# The Herms Project



## quincy (10/6/05)

Some of you probably already frequent the Brewboard forum, (so to those - appologies in advance) but I have been following a great thread there for a while. 
Its a detailed pictorial of a guy building a herms system updated as he goes.
Great pics and great commentary.

It's a bit lengthy but IMHO well worth the effort.

Enjoy.

http://www.brewboard.com/index.php?showtopic=34993

Cheers


----------



## warrenlw63 (10/6/05)

There's a bloke who really needs a hobby. B) 

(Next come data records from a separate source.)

-- ==== Sys2Proof/Laws/State.lean ====
section
/-! SUPPORT. One lemma per field of State per named update, each true by rfl, so that no proof unfolds an update. -/

namespace Sys2Proof.Machine

@[simp] theorem fail_lenW (op : BitVec 4) (e : CmdError) (s : State) : (fail op e s).lenW = s.lenW := rfl
@[simp] theorem fail_pkt (op : BitVec 4) (e : CmdError) (s : State) : (fail op e s).pkt = s.pkt := rfl
@[simp] theorem fail_status (op : BitVec 4) (e : CmdError) (s : State) : (fail op e s).status = packStatus false (errCode e.kind) e.field op := rfl
@[simp] theorem fail_errInfo (op : BitVec 4) (e : CmdError) (s : State) : (fail op e s).errInfo = e.info := rfl
@[simp] theorem fail_xferLen (op : BitVec 4) (e : CmdError) (s : State) : (fail op e s).xferLen = 0 := rfl
@[simp] theorem fail_remLen (op : BitVec 4) (e : CmdError) (s : State) : (fail op e s).remLen = 0 := rfl
@[simp] theorem fail_inLen (op : BitVec 4) (e : CmdError) (s : State) : (fail op e s).inLen = s.inLen := rfl
@[simp] theorem fail_outCap (op : BitVec 4) (e : CmdError) (s : State) : (fail op e s).outCap = s.outCap := rfl
@[simp] theorem fail_ibuf (op : BitVec 4) (e : CmdError) (s : State) : (fail op e s).ibuf = s.ibuf := rfl
@[simp] theorem fail_obuf (op : BitVec 4) (e : CmdError) (s : State) : (fail op e s).obuf = s.obuf := rfl
@[simp] theorem fail_seq (op : BitVec 4) (e : CmdError) (s : State) : (fail op e s).seq = none := rfl
@[simp] theorem fail_host (op : BitVec 4) (e : CmdError) (s : State) : (fail op e s).host = s.host := rfl
@[simp] theorem fail_rdata (op : BitVec 4) (e : CmdError) (s : State) : (fail op e s).rdata = s.rdata := rfl

@[simp] theorem succeed_lenW (op : BitVec 4) (x r : Nat) (s : State) : (succeed op x r s).lenW = s.lenW := rfl
@[simp] theorem succeed_pkt (op : BitVec 4) (x r : Nat) (s : State) : (succeed op x r s).pkt = s.pkt := rfl
@[simp] theorem succeed_status (op : BitVec 4) (x r : Nat) (s : State) : (succeed op x r s).status = packStatus true 0#3 0#2 op := rfl
@[simp] theorem succeed_errInfo (op : BitVec 4) (x r : Nat) (s : State) : (succeed op x r s).errInfo = 0 := rfl
@[simp] theorem succeed_xferLen (op : BitVec 4) (x r : Nat) (s : State) : (succeed op x r s).xferLen = x := rfl
@[simp] theorem succeed_remLen (op : BitVec 4) (x r : Nat) (s : State) : (succeed op x r s).remLen = r := rfl
@[simp] theorem succeed_inLen (op : BitVec 4) (x r : Nat) (s : State) : (succeed op x r s).inLen = s.inLen := rfl
@[simp] theorem succeed_outCap (op : BitVec 4) (x r : Nat) (s : State) : (succeed op x r s).outCap = s.outCap := rfl
@[simp] theorem succeed_ibuf (op : BitVec 4) (x r : Nat) (s : State) : (succeed op x r s).ibuf = s.ibuf := rfl
@[simp] theorem succeed_obuf (op : BitVec 4) (x r : Nat) (s : State) : (succeed op x r s).obuf = s.obuf := rfl
@[simp] theorem succeed_seq (op : BitVec 4) (x r : Nat) (s : State) : (succeed op x r s).seq = none := rfl
@[simp] theorem succeed_host (op : BitVec 4) (x r : Nat) (s : State) : (succeed op x r s).host = s.host := rfl
@[simp] theorem succeed_rdata (op : BitVec 4) (x r : Nat) (s : State) : (succeed op x r s).rdata = s.rdata := rfl

@[simp] theorem start_lenW (op : BitVec 4) (s : State) : (start op s).lenW = s.lenW := rfl
@[simp] theorem start_pkt (op : BitVec 4) (s : State) : (start op s).pkt = s.pkt := rfl
@[simp] theorem start_status (op : BitVec 4) (s : State) : (start op s).status = s.status := rfl
@[simp] theorem start_errInfo (op : BitVec 4) (s : State) : (start op s).errInfo = s.errInfo := rfl
@[simp] theorem start_xferLen (op : BitVec 4) (s : State) : (start op s).xferLen = s.xferLen := rfl
@[simp] theorem start_remLen (op : BitVec 4) (s : State) : (start op s).remLen = s.remLen := rfl
@[simp] theorem start_inLen (op : BitVec 4) (s : State) : (start op s).inLen = s.inLen := rfl
@[simp] theorem start_outCap (op : BitVec 4) (s : State) : (start op s).outCap = s.outCap := rfl
@[simp] theorem start_ibuf (op : BitVec 4) (s : State) : (start op s).ibuf = s.ibuf := rfl
@[simp] theorem start_obuf (op : BitVec 4) (s : State) : (start op s).obuf = s.obuf := rfl
@[simp] theorem start_seq (op : BitVec 4) (s : State) : (start op s).seq = some { op := op, cur := 0, rem := 0, pkt := Packet.zero } := rfl
@[simp] theorem start_host (op : BitVec 4) (s : State) : (start op s).host = s.host := rfl
@[simp] theorem start_rdata (op : BitVec 4) (s : State) : (start op s).rdata = s.rdata := rfl

@[simp] theorem setSeq_lenW (q : Seq) (s : State) : (setSeq q s).lenW = s.lenW := rfl
@[simp] theorem setSeq_pkt (q : Seq) (s : State) : (setSeq q s).pkt = s.pkt := rfl
@[simp] theorem setSeq_status (q : Seq) (s : State) : (setSeq q s).status = s.status := rfl
@[simp] theorem setSeq_errInfo (q : Seq) (s : State) : (setSeq q s).errInfo = s.errInfo := rfl
@[simp] theorem setSeq_xferLen (q : Seq) (s : State) : (setSeq q s).xferLen = s.xferLen := rfl
@[simp] theorem setSeq_remLen (q : Seq) (s : State) : (setSeq q s).remLen = s.remLen := rfl
@[simp] theorem setSeq_inLen (q : Seq) (s : State) : (setSeq q s).inLen = s.inLen := rfl
@[simp] theorem setSeq_outCap (q : Seq) (s : State) : (setSeq q s).outCap = s.outCap := rfl
@[simp] theorem setSeq_ibuf (q : Seq) (s : State) : (setSeq q s).ibuf = s.ibuf := rfl
@[simp] theorem setSeq_obuf (q : Seq) (s : State) : (setSeq q s).obuf = s.obuf := rfl
@[simp] theorem setSeq_seq (q : Seq) (s : State) : (setSeq q s).seq = some q := rfl
@[simp] theorem setSeq_host (q : Seq) (s : State) : (setSeq q s).host = s.host := rfl
@[simp] theorem setSeq_rdata (q : Seq) (s : State) : (setSeq q s).rdata = s.rdata := rfl

@[simp] theorem resetBlock_lenW (s : State) : (resetBlock s).lenW = s.lenW := rfl
@[simp] theorem resetBlock_pkt (s : State) : (resetBlock s).pkt = Packet.zero := rfl
@[simp] theorem resetBlock_status (s : State) : (resetBlock s).status = 0 := rfl
@[simp] theorem resetBlock_errInfo (s : State) : (resetBlock s).errInfo = 0 := rfl
@[simp] theorem resetBlock_xferLen (s : State) : (resetBlock s).xferLen = 0 := rfl
@[simp] theorem resetBlock_remLen (s : State) : (resetBlock s).remLen = 0 := rfl
@[simp] theorem resetBlock_inLen (s : State) : (resetBlock s).inLen = 0 := rfl
@[simp] theorem resetBlock_outCap (s : State) : (resetBlock s).outCap = 0 := rfl
@[simp] theorem resetBlock_ibuf (s : State) : (resetBlock s).ibuf = s.ibuf := rfl
@[simp] theorem resetBlock_obuf (s : State) : (resetBlock s).obuf = s.obuf := rfl
@[simp] theorem resetBlock_seq (s : State) : (resetBlock s).seq = none := rfl
@[simp] theorem resetBlock_host (s : State) : (resetBlock s).host = s.host := rfl
@[simp] theorem resetBlock_rdata (s : State) : (resetBlock s).rdata = s.rdata := rfl

@[simp] theorem resetCut_lenW (s : State) : (resetCut s).lenW = s.lenW := rfl
@[simp] theorem resetCut_pkt (s : State) : (resetCut s).pkt = Packet.zero := rfl
@[simp] theorem resetCut_status (s : State) : (resetCut s).status = 0 := rfl
@[simp] theorem resetCut_errInfo (s : State) : (resetCut s).errInfo = 0 := rfl
@[simp] theorem resetCut_xferLen (s : State) : (resetCut s).xferLen = 0 := rfl
@[simp] theorem resetCut_remLen (s : State) : (resetCut s).remLen = 0 := rfl
@[simp] theorem resetCut_inLen (s : State) : (resetCut s).inLen = 0 := rfl
@[simp] theorem resetCut_outCap (s : State) : (resetCut s).outCap = 0 := rfl
@[simp] theorem resetCut_ibuf (s : State) : (resetCut s).ibuf = s.ibuf := rfl
@[simp] theorem resetCut_obuf (s : State) : (resetCut s).obuf = s.obuf.scramble := rfl
@[simp] theorem resetCut_seq (s : State) : (resetCut s).seq = none := rfl
@[simp] theorem resetCut_host (s : State) : (resetCut s).host = s.host := rfl
@[simp] theorem resetCut_rdata (s : State) : (resetCut s).rdata = s.rdata := rfl

@[simp] theorem Memory.write_epoch (m : Memory) (a : Nat) (v : Byte) : (m.write a v).epoch = m.epoch := rfl
@[simp] theorem Memory.write_cells (m : Memory) (a : Nat) (v : Byte) : (m.write a v).cells = insertCell a v m.cells := rfl
@[simp] theorem Memory.scramble_cells (m : Memory) : m.scramble.cells = [] := rfl
@[simp] theorem Memory.scramble_epoch (m : Memory) : m.scramble.epoch = m.epoch + 1 := rfl

end Sys2Proof.Machine
end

Oh to have his welding skills.

Warren -


----------



## JasonY (10/6/05)

Wow good read. Ic ould only hope to build something that flash. If I owned a large boilermakers workshop I may have a chance


----------



## Duff (10/6/05)

I thought maybe he was one of the guys from Mythbusters.


----------



## Doc (10/6/05)

Yeah I've been following it too. He got off to a fast start but has slowed up lately.
I actually printed the whole thread out one day and read it on the bus on the way home 
I haven't checked it for a couple of days but he posted mid-week from memory. Lets hope he gets more frequent again.

Beers,
Doc


----------



## Asher (10/6/05)

All those tools are making me drule.....


----------